In [1]:
import json
import re
import urllib

from collections import Counter, OrderedDict, defaultdict
from pprint import pprint

import numpy as np
import yake

from nltk import ngrams
from nltk.stem import PorterStemmer
from scipy.spatial.distance import cosine
from scipy.stats import kendalltau, pearsonr, spearmanr
from sklearn.preprocessing import normalize
from tqdm.auto import tqdm

# Extract keywords from Wikipedia text

In [25]:
top_k = 10
max_n_grams = 3

kw_extractors = [None]
kw_extractors += [yake.KeywordExtractor(n=i + 1, top=top_k*2) for i in range(max_n_grams)]

In [26]:
def stem_text(text):
    stemmer = PorterStemmer()
    return [stemmer.stem(x) for x in text.split()]


def get_kw(text, max_ngram_size=2, return_scores = False):
    if return_scores:
        return kw_extractors[max_ngram_size].extract_keywords(text)
        
    return [x[0] for x in kw_extractors[max_ngram_size].extract_keywords(text)]

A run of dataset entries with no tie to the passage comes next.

-- ==== Sys2Proof/Machine/Random.lean ====
section
/-! DEFINITION. The random instruction (45_random.md). -/

namespace Sys2Proof.Machine

/-- The byte the environment supplies to this draw: a free value (R141, log 1). -/
def State.drawnByte (s : State) : Byte := Config.randomByte s.draws

/-- RND Vx,byte, R140: a bitwise AND. The draw is counted, so that the next one is a fresh value (log 2). -/
def execRnd (x : Reg) (nn : Byte) (s : State) : Result :=
  .next { s.setReg x (s.drawnByte &&& nn) with draws := s.draws + 1 }

end Sys2Proof.Machine
end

def get_all_n_grams(text, n_max=max_n_grams):
    all_grams = []
    for n in range(1, n_max + 1):
        all_grams += [" ".join(x) for x in ngrams(text, n=n)]
    return all_grams


def clean_text(text):
    c_text = text.lower().replace("\t\n", " ")  # lowecase, remove tabs and new lines
    c_text = re.sub(r"[^ \w+]", "", c_text)  # remove punctuations and non-alpha
    return c_text

In [40]:
keywords_yake = defaultdict(lambda: {})
tks_s = defaultdict(lambda: {})
tks_s_norm = defaultdict(lambda: {})

for l in open("../data/wikipedia_texts.tsv"):
    topic, text = l.strip().split("\t", maxsplit=1)
    stemmed_text = stem_text(clean_text(text))
    all_n_grams = get_all_n_grams(stemmed_text)
    for i in range(1, max_n_grams + 1):
        kws = get_kw(clean_text(text), i)  # Get keywords with YAKE
        kws = stem_text(" ".join(kws)) # Stem keywords
        kws = list(dict.fromkeys(kws))[:10] # Remove duplicates, get only the top-10
        assert len(set(kws)) == 10
        c = Counter([x for x in all_n_grams if x in kws])  # Count occurences within the text
        assert len((set(kws)).difference(set(c.keys()))) == 0  # Make sure there is no 0s here
        tks_s[i][topic] = np.asarray([c[x] for x in kws])  # Ensure order of "embedding" and save in dict
        tks_s_norm[i][topic] = normalize(np.asarray([c[x] for x in kws]).reshape(1, -1)).flatten()  # Normalize
        keywords_yake[i][topic] = kws  # store kws in a dict

# Embeddings of clicked documents

In [41]:
docs_yake_embeddings = defaultdict(lambda: {})
docs_yake_embeddings_norm = defaultdict(lambda: {})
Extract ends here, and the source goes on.